YOUR INSTRUCTIONS — Among the lines below, restate word for word only those from the line with "let recs := composedRecords base l" through the line with "def Cfg.capW (c", with both end lines kept.

►

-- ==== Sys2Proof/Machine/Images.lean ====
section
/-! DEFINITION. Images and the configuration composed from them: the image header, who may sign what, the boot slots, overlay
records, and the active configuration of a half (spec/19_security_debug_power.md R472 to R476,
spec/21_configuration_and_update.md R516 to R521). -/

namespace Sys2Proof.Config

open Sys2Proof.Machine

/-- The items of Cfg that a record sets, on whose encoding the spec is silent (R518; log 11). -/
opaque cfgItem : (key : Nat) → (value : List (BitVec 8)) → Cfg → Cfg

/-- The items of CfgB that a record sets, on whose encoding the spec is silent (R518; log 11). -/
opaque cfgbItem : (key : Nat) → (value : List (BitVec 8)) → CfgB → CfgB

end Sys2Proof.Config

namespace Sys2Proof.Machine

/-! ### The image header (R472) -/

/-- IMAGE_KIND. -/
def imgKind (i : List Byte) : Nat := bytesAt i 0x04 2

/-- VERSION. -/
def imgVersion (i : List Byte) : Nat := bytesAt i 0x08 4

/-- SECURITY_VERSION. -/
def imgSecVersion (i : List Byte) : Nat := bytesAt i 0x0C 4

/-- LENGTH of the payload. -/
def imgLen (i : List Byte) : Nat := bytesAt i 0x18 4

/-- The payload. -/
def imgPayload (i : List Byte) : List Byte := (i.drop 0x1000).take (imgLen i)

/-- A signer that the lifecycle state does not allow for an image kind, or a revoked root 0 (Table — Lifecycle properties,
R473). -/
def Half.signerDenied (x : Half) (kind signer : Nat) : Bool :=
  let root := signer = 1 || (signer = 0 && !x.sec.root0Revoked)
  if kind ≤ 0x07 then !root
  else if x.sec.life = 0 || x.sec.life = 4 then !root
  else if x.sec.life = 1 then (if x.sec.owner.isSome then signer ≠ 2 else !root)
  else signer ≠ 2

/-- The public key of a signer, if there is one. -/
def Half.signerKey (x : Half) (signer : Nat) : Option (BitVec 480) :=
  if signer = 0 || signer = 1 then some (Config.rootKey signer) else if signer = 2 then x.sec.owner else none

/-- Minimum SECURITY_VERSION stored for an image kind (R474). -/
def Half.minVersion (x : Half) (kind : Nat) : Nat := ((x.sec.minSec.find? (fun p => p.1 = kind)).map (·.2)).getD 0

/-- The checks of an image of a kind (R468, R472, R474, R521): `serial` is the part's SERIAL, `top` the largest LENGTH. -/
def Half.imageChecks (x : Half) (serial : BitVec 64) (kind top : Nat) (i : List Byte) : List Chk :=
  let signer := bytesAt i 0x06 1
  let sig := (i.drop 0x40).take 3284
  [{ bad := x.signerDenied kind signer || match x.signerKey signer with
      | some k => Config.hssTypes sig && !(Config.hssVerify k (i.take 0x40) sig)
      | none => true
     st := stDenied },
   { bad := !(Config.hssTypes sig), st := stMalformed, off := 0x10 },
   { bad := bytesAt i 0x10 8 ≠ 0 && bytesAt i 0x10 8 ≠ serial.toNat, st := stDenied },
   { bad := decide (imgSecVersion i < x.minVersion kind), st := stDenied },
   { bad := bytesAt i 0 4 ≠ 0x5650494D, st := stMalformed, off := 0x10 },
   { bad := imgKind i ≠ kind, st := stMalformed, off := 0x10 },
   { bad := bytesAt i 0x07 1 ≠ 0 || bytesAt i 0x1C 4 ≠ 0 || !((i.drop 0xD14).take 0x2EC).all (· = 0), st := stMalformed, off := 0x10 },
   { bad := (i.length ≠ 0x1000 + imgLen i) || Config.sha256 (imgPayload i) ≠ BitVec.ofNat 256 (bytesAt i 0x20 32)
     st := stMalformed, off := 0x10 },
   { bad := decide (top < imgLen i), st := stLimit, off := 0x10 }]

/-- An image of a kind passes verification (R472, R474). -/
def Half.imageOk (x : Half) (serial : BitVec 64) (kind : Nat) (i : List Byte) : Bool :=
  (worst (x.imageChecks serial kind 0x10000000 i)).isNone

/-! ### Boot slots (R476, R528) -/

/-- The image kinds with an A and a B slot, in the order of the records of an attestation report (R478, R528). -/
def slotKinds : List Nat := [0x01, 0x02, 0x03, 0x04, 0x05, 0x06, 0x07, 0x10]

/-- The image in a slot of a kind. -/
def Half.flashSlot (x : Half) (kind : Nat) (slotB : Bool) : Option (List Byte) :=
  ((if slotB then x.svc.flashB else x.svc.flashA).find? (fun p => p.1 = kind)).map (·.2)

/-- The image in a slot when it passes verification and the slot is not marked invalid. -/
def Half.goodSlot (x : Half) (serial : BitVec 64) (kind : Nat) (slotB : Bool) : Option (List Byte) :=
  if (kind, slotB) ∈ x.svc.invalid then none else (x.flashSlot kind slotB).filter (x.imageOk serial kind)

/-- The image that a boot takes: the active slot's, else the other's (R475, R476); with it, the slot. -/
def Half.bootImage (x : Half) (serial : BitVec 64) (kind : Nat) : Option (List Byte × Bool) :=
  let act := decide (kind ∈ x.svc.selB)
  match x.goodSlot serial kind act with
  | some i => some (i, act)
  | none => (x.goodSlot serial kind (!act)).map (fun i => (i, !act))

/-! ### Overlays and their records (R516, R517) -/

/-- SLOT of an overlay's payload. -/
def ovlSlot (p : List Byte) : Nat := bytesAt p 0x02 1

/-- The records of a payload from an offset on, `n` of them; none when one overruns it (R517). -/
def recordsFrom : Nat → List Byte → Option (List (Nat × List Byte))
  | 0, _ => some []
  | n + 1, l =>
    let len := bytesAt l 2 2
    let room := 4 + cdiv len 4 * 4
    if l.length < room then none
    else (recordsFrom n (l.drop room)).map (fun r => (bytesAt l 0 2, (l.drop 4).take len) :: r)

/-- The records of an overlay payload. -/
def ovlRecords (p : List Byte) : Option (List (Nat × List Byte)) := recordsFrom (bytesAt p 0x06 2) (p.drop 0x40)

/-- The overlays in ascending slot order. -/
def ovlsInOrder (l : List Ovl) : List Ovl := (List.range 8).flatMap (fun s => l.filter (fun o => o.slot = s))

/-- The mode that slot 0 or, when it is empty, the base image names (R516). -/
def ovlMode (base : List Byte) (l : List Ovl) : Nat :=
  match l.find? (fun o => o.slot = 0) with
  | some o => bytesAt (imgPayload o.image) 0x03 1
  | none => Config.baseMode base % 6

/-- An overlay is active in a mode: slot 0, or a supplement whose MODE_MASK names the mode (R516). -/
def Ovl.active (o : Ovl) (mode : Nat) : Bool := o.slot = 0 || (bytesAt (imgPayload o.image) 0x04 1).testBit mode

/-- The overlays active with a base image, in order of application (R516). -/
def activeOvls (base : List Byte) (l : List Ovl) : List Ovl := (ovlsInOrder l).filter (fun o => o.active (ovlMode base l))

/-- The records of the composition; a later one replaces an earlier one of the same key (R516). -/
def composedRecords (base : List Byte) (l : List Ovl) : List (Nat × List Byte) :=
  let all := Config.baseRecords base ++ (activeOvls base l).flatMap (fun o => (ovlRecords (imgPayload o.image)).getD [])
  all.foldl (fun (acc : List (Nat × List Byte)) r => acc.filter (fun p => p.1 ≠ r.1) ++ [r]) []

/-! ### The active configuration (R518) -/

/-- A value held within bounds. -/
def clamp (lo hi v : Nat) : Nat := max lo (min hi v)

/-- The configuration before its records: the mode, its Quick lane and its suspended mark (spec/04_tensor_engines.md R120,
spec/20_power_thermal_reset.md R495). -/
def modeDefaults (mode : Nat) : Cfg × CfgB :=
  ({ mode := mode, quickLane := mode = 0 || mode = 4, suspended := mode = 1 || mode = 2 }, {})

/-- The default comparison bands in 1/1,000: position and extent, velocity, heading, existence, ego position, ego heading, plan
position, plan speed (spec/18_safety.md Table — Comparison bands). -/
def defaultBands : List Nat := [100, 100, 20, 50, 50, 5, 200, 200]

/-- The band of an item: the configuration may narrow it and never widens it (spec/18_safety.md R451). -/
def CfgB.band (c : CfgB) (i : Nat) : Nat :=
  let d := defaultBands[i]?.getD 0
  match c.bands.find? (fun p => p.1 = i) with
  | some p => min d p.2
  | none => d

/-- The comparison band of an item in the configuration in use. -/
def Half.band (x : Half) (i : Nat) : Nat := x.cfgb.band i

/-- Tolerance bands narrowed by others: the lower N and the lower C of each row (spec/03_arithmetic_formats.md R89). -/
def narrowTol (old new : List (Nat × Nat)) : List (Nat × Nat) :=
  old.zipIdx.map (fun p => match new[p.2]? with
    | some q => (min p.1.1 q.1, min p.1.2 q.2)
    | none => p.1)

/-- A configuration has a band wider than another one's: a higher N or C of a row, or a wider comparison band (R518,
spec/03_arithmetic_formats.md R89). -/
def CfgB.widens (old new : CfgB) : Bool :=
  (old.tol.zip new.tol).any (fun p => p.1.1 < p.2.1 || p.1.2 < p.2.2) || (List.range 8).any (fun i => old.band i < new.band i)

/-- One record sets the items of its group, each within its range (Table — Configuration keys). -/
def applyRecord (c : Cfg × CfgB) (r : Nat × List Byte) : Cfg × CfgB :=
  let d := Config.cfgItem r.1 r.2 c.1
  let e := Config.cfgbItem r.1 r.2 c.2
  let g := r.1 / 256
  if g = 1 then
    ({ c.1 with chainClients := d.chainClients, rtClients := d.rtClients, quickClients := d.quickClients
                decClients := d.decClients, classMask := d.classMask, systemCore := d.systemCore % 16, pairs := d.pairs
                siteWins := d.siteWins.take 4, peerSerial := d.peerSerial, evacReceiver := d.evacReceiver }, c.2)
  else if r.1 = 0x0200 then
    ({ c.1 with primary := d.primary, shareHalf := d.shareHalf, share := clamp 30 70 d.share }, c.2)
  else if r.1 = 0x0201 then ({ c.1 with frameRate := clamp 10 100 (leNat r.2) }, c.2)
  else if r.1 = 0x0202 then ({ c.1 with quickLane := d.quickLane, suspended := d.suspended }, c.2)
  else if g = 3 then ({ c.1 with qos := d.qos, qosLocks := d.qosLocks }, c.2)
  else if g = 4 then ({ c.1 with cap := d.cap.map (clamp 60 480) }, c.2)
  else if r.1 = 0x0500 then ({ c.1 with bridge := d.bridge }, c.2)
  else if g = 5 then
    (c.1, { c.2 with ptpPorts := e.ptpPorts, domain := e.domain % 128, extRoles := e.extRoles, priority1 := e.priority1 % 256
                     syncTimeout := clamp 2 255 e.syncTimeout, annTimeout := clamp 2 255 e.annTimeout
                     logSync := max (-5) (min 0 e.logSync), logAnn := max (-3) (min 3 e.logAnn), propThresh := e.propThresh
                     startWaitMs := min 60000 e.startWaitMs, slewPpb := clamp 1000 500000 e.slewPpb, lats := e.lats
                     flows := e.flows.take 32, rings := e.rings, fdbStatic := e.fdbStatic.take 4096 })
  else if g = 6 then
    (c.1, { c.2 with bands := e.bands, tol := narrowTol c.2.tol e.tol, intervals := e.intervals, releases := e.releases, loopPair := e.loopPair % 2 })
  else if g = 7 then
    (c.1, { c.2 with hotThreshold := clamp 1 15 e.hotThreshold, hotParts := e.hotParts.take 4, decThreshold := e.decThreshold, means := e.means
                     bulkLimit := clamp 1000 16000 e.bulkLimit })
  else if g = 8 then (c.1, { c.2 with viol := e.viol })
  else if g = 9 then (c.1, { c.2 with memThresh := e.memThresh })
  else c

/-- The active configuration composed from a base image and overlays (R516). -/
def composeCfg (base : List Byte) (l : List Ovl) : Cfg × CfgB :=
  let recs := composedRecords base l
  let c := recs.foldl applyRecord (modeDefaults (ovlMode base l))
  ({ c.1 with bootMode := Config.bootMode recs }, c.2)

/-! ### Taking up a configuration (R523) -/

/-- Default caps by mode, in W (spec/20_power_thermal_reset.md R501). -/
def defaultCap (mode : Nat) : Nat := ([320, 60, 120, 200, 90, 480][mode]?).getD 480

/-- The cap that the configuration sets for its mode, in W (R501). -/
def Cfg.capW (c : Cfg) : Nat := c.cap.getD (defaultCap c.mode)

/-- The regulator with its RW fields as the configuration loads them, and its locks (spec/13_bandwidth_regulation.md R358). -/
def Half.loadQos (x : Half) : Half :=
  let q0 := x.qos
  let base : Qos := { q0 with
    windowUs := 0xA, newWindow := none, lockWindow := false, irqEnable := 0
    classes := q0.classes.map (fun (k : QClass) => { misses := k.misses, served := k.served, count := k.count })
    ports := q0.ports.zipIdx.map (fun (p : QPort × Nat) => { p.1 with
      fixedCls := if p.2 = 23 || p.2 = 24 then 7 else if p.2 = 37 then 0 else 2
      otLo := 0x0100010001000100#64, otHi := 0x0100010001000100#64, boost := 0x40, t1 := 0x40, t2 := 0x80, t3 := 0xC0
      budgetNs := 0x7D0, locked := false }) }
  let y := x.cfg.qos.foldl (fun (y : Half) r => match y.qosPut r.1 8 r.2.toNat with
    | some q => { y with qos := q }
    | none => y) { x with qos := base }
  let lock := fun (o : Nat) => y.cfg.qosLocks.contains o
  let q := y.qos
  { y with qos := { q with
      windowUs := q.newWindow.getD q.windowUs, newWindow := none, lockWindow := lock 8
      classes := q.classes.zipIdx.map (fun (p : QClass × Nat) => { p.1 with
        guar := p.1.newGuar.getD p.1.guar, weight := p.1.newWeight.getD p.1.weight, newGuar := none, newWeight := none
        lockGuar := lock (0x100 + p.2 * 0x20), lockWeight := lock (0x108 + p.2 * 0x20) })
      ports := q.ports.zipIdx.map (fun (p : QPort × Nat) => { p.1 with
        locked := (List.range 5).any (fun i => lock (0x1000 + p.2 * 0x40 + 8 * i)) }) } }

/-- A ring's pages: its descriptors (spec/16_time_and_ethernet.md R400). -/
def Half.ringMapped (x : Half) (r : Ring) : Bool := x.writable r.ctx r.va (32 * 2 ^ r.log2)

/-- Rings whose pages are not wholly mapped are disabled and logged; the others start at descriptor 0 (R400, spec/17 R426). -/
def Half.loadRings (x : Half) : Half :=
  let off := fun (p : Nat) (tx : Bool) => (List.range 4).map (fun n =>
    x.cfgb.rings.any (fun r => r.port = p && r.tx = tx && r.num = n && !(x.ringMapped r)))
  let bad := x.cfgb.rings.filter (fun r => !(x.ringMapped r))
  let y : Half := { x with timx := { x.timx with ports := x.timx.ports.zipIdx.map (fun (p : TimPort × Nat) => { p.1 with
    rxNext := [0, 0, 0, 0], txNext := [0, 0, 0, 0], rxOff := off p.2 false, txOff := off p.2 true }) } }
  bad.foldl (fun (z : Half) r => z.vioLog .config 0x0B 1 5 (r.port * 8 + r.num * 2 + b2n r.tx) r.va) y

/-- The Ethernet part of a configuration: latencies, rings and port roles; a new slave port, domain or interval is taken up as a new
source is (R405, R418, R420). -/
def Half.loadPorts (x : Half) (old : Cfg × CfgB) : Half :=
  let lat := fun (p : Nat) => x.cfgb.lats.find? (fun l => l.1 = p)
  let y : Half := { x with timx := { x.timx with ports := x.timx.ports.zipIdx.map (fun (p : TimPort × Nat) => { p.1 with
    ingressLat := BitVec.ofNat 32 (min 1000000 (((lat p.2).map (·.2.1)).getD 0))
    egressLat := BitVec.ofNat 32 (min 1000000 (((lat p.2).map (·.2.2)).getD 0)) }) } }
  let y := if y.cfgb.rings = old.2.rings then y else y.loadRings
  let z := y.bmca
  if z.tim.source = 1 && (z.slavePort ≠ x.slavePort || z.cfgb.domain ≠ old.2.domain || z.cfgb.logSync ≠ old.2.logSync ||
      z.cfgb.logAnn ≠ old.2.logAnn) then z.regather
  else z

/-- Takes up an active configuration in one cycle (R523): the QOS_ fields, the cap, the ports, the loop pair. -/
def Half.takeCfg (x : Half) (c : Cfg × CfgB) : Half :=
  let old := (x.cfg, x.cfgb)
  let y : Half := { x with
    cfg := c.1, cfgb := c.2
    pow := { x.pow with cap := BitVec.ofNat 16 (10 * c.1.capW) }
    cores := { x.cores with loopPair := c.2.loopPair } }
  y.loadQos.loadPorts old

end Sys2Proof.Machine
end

◄
►

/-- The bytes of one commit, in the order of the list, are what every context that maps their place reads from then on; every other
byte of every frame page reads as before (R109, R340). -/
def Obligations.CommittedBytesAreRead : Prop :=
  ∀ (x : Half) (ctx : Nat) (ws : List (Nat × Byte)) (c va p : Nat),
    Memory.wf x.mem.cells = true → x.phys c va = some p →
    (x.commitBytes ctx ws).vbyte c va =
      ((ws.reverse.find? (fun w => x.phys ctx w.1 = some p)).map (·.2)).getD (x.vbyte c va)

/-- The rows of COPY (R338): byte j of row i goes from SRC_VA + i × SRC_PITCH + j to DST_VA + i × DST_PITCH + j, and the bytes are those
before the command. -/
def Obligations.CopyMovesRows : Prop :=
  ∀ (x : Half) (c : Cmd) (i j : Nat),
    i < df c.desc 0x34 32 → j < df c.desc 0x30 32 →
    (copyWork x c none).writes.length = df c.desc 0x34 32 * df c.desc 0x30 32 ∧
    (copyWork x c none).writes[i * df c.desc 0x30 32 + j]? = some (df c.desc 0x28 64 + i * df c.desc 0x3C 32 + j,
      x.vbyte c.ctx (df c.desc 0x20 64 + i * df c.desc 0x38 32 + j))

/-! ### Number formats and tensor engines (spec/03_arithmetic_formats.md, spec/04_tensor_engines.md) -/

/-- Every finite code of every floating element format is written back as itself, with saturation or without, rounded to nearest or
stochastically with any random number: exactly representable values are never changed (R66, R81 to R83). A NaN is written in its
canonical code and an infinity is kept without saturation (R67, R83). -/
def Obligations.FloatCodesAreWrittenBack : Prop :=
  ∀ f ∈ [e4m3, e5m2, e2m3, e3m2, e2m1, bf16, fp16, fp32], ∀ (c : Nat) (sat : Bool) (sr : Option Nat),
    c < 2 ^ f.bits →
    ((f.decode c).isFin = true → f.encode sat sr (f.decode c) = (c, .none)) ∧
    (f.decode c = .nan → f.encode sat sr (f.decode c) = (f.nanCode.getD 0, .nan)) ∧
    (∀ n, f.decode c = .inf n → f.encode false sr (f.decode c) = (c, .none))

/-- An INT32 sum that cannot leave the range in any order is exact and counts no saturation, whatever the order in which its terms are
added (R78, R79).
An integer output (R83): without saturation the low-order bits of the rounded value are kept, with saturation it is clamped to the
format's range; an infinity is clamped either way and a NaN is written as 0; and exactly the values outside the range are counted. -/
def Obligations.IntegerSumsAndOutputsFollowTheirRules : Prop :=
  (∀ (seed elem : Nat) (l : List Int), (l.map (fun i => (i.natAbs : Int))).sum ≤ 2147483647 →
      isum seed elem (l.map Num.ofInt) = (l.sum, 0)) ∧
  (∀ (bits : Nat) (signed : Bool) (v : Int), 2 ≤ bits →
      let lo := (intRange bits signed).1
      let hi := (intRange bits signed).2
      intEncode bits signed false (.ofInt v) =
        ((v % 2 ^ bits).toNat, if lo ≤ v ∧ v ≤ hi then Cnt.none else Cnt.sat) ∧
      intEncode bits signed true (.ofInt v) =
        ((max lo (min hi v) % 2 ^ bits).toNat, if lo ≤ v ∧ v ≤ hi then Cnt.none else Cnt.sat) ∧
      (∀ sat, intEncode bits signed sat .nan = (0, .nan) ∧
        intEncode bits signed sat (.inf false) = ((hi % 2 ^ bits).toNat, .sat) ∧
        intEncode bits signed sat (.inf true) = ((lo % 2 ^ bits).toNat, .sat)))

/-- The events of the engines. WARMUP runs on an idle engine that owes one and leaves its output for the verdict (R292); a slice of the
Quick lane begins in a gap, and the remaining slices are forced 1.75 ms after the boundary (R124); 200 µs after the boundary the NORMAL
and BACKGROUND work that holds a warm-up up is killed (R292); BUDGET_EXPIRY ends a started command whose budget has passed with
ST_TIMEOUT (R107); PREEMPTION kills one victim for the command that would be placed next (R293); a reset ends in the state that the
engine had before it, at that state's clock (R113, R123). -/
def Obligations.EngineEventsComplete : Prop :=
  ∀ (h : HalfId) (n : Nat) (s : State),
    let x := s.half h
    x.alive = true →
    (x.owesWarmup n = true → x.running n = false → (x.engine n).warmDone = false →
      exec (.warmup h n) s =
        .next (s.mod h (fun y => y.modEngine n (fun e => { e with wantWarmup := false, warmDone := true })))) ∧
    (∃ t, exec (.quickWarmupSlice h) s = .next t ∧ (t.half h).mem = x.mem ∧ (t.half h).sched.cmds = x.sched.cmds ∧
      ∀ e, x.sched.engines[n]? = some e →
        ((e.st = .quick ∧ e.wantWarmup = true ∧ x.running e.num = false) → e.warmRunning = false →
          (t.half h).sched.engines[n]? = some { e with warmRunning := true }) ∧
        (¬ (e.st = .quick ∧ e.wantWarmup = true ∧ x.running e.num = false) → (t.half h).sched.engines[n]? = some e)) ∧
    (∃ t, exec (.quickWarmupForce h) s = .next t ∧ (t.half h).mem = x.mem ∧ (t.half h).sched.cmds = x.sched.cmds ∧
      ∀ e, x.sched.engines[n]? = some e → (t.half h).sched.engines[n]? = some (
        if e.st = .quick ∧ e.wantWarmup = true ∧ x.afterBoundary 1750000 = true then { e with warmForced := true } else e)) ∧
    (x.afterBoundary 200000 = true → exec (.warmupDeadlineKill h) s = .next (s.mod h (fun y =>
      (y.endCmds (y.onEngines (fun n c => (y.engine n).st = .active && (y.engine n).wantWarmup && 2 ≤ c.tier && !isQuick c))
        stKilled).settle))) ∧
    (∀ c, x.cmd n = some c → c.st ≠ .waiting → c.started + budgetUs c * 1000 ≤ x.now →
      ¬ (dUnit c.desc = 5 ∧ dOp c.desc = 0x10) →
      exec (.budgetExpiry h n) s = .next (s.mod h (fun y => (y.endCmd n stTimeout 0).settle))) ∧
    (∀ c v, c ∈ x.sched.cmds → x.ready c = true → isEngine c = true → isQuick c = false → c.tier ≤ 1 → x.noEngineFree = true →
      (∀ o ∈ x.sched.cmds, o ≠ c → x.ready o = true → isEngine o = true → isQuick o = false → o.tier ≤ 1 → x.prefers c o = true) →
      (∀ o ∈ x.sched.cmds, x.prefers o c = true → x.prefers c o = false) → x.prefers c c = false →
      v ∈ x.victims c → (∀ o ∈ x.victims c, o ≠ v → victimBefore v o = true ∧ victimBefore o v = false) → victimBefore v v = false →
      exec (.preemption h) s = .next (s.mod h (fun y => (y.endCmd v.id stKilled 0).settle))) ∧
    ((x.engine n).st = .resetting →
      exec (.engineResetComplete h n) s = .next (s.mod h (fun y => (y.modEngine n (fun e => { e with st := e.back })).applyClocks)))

◄

ANSWER FOR THIS EXERCISE —
  let recs := composedRecords base l
  let c := recs.foldl applyRecord (modeDefaults (ovlMode base l))
  ({ c.1 with bootMode := Config.bootMode recs }, c.2)

/-! ### Taking up a configuration (R523) -/

/-- Default caps by mode, in W (spec/20_power_thermal_reset.md R501). -/
def defaultCap (mode : Nat) : Nat := ([320, 60, 120, 200, 90, 480][mode]?).getD 480

/-- The cap that the configuration sets for its mode, in W (R501). -/
def Cfg.capW (c : Cfg) : Nat := c.cap.getD (defaultCap c.mode)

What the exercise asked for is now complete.